Your devices communicate with a set of FoundriesFactory cloud services, the central of which is the Device Gateway. The Device Gateway enforces Factory devices establishing the Mutual TLS (mTLS) connection to it. During the TLS Handshake phase in Mutual TLS, both device and cloud service present and verify their TLS certificates.
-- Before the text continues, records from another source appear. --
/-! ## Blocks in another core's scratchpad (R267, R270) -/

/-- A thread's accesses to a block are on their way. -/
def asksBank (s : State) (c k : Nat) : Bool := s.flights.any fun f => f.core == c && f.slot == k && f.lane == some 64

/-- A block in the scratchpad of core `d`, read by a thread or written as `store` gives: an access for each doubleword or part of
one, whose answers are kept until they are all there. -/
def bankTransfer (s : State) (c k d off n : Nat) (store : Option (Nat → Nat → Nat × Bool)) : Option Bytes × State :=
  let x := s.slotOf c k
  let request := fun (p : Nat × Nat) =>
    let (v, poison) := (store.map fun f => f (p.1 - off) p.2).getD (0, false)
    ({ core := c, slot := k, kind := if store.isSome then .store else .load false, target := .bank d p.1, n := p.2
       data := BitVec.ofNat 64 v, lane := some 64, ctag := x.ctag, lid := x.lid, spoiled := poison } : Flight)
  if asksBank s c k then (none, s)
  else match answered s c k (bankKey d) off n with
    | some r => (some r, s)
    | none => (none, { s with flights := s.flights ++ (wordPieces off n).map request })

/-! ## Page-table walks (R377–R380) -/

/-- The outcome of a walk: a leaf found, or why and at which level it failed (R386), or that it
has to wait: for a table line that the host holds, for a bank that a sequence holds, or for a peer's answer
(R337, R399, R407). -/
inductive Walked where
  | leaf (e : TlbEntry) (s : State)
  | failed (kind level : Nat) (s : State)
  | snooped (s : State)

/-- The requester under which the walks of a port ask a peer: no core and slot (R407). -/
def walkAsker (cl : Nat) : Nat × Nat := (1281 + cl, 8)

/-- An entry of a page table, with its poison, or nothing yet. -/
def walkEntry (s : State) (cl : Nat) (ctag : BitVec 4) (at_ : Nat) : Option (Nat × Bool) × State :=
  match apertureOf s at_ with
  | some (rank, there) =>
    let (r, s) := peerTransfer s (walkAsker cl).1 (walkAsker cl).2 ctag 0 rank there 8 none
    (r.map fun b => (b.1, !b.2.isEmpty), s)
  | none =>
    if arrayBlocked s .homed at_ then (none, s)
    else let (v, p, s) := homeLoad s .homed at_ 8; (some (v, p), s)

/-- A page-table entry written back with A or D, if it can be now. -/
def writeEntryBack (s : State) (cl : Nat) (ctag : BitVec 4) (at_ v : Nat) : Bool × State :=
  match apertureOf s at_ with
  | some (rank, there) =>
    if peerHeld s ctag rank then (false, s)
    else if peerReachable s ctag rank then
      (true, askPeer false (walkAsker cl).1 (walkAsker cl).2 ctag rank 0 (some fun _ _ => (v, false)) there s (there, 8))
    else (true, s)
  | none => match snoopBlocked s at_ 8 with
    | (true, s) => (false, s)
    | (false, s) => (true, noteGlobal (homeStore s .homed at_ 8 v none) at_ 8)

/-- The levels still to be walked, from a table at `table` (R377–R380). The leaf gets A, and D for a write. -/
def walkFrom (ctx : Context) (cl : Nat) (ctag : BitVec 4) (va : Nat) (r w x : Bool) : List Nat → Nat → State → Walked
  | [], _, s => .failed 3 3 s
  | level :: rest, table, s =>
    let at_ := table + 8 * walkIndex va level
    match walkEntry s cl ctag at_ with
    | (none, s) => .snooped s
    | (some (v, p), s) =>
      let e : Word := BitVec.ofNat 64 v
      if p then .failed 4 level s
      else if !bitAt e 0 then .failed 1 level s
      else if entryMalformed e level then .failed 3 level s
      else if !bitAt e 1 then walkFrom ctx cl ctag va r w x rest (bitsOf e 51 12 * 2 ^ 12) s
      else if (r && !bitAt e 2) || (w && !bitAt e 3) || (x && !bitAt e 4) then .failed 2 level s
      else
        let e' := setBits (if w then setBits e 6 6 1 else e) 5 5 1
        match (if e' = e then (true, s) else writeEntryBack s cl ctag at_ e'.toNat) with
        | (false, s) => .snooped s
        | (true, s) =>
          let size := leafSize level
          .leaf { tag := ctx.tlbTag ctag, hostProcess := false, page := va / 2 ^ pageBits size * 2 ^ pageBits size
                  size := size, pa := bitsOf e 51 12 * 2 ^ 12, policy := policyOf (bitsOf e 8 7)
                  r := bitAt e 2, w := bitAt e 3, x := bitAt e 4, d := bitAt e' 6 } s

/-- A page-table walk of a context (R377). -/
def walk (s : State) (cl : Nat) (ctag : BitVec 4) (va : Nat) (r w x : Bool) : Walked :=
  let ended := fun (s : State) => dropAnswers s (walkAsker cl).1 (walkAsker cl).2
  match (s.clusterAt cl).contexts.find? ctag.toNat with
  | none => .failed 1 0 s
  | some ctx =>
    match walkFrom ctx cl ctag va r w x [0, 1, 2, 3] ctx.root.toNat s with
    | .leaf e s => .leaf e (installTlb (ended s) cl e)
    | .failed kind level s => .failed kind level (ended s)
    | .snooped s => .snooped s

/-! ## Reads and writes of an engine -/

/-- What an access of an engine comes to. -/
inductive EngDone (α : Type) where
  | ok (a : α) (s : State)
  | range (s : State)
  | held (key : BitVec 32) (s : State)
  | wait (s : State)

def EngDone.map {α β : Type} (f : α → β) : EngDone α → EngDone β
  | .ok a s => .ok (f a) s
  | .range s => .range s
  | .held k s => .held k s
  | .wait s => .wait s

/-- What a transfer with a peer comes to. -/
def ofPeer {α : Type} (f : Bytes → α) : Option Bytes × State → EngDone α
  | (some r, s) => .ok (f r) s
  | (none, s) => .wait s

/-- A read of `n` bytes that lie within one page, by an engine other than the copy engine. -/
def engineRead (s : State) (c : Nat) (x : Cmd) (va n : Nat) : EngDone Bytes :=
  match engineAddress s c x va true false with
  | (.range, s) => .range s
  | (.held k, s) => .held k s
  | (.wait, s) => .wait s
  | (.ok pa pol, s) =>
    match apertureOf s pa with
    | some (rank, there) => ofPeer id (peerTransfer s c (cmdRequester x) x.ctag x.lid rank there n none)
    | none => let (r, s) := readLines s (clusterOf c) pol pa n; .ok r s

/-- A write of `n` bytes that lie within one page, of a result. It waits while the host holds a copy of a line (R399). The
answer says that a peer did not take it. -/
def engineWrite (put : LinePut) (s : State) (c : Nat) (x : Cmd) (va n v : Nat) (marks : Nat → Nat → Bool) : EngDone Bool :=
  match engineAddress s c x va false true with
  | (.range, s) => .range s
  | (.held k, s) => .held k s
  | (.wait, s) => .wait s
  | (.ok pa pol, s) =>
    match apertureOf s pa with
    | some (rank, there) =>
      ofPeer (fun r => !r.2.isEmpty)
        (peerTransfer s c (cmdRequester x) x.ctag x.lid rank there n (some fun i m => (v / 2 ^ (8 * i) % 2 ^ (8 * m), marks i m)))
    | none => match snoopBlocked s pa n with
      | (true, s) => .wait s
      | (false, s) => .ok false (storeLines put s (clusterOf c) pol pa n v marks)

/-- Several reads of one command, block by block (R349). -/
def readParts (c : Nat) (x : Cmd) (va n : Nat) : List Nat → State → EngDone Bytes
  | [], s => .ok (0, []) s
  | j :: rest, s =>
    let a := max va ((va / 256 + j) * 256)
    match engineRead s c x a (min (va + n) ((va / 256 + j + 1) * 256) - a) with
    | .ok (v, p) s =>
      (readParts c x va n rest s).map fun (w, q) => (v * 2 ^ (8 * (a - va)) + w, p.map (fun i => (a - va) / 4 + i) ++ q)
    | other => other

/-- What a command has of the peers is no longer kept once its access is whole. -/
def EngDone.close {α : Type} (c : Nat) (x : Cmd) : EngDone α → EngDone α
  | .ok a s => .ok a (dropAnswers s c (cmdRequester x))
  | other => other

/-- A read of `n` bytes by a command. -/
def readRange (s : State) (c : Nat) (x : Cmd) (va n : Nat) : EngDone Bytes :=
  (readParts c x va n (List.range ((va % 256 + n + 255) / 256)) s).close c x

/-- Several writes of one command, block by block; the answer says that a peer took one of them not. -/
def writeParts (put : LinePut) (c : Nat) (x : Cmd) (va n v : Nat) (marks : Nat → Nat → Bool) :
    List Nat → State → EngDone Bool
  | [], s => .ok false s
  | j :: rest, s =>
    let a := max va ((va / 256 + j) * 256)
    let m := min (va + n) ((va / 256 + j + 1) * 256) - a
    match engineWrite put s c x a m (v / 2 ^ (8 * (a - va)) % 2 ^ (8 * m)) (fun i l => marks (a - va + i) l) with
    | .ok lost s => (writeParts put c x va n v marks rest s).map (lost || ·)
    | other => other

/-- A write of `n` bytes by a command. -/
def writeRange (put : LinePut) (s : State) (c : Nat) (x : Cmd) (va n v : Nat) (marks : Nat → Nat → Bool) : EngDone Bool :=
  (writeParts put c x va n v marks (List.range ((va % 256 + n + 255) / 256)) s).close c x

/-- Engines start nothing new for a command of a halted slot while dbgctl.efrz = 1 (R244), and no copy of a slot that
dock.out is about to save (R392). -/
def frozen (s : State) (c : Nat) (x : Cmd) : Bool :=
  match x.owner with
  | .slot k =>
    ((s.coreOf c).efrz && (s.slotOf c k).status == .halted)
      || ((s.slotOf c k).docking && !x.started && engineOf (cmdCode x.word) == some .copy)
  | _ => false

end Sys2Proof.Machine
end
The Factory owner must take their Factory PKI offline before going to production. We also recommend taking the Device Registration Service under full control. Finally, the Device Networking must be configured properly to connect to cloud services.

• Managing Factory PKI
• Manufacturing Process for Device Registration
• Device Network Access
• Device Certificate Rotation

Secure Boot (Hardware Root of Trust)

FoundriesFactory Secure Boot is a mechanism to force a device to only execute boot software signed by a certain set of keys. The verification process and corresponding security functions are performed by the SoC boot ROM. These are the starting points for building a hardware root of trust.

The SoC hardware security manual should be consulted to identify the supported key types and the signing process. Secure Boot specifics of select hardware platforms are described below.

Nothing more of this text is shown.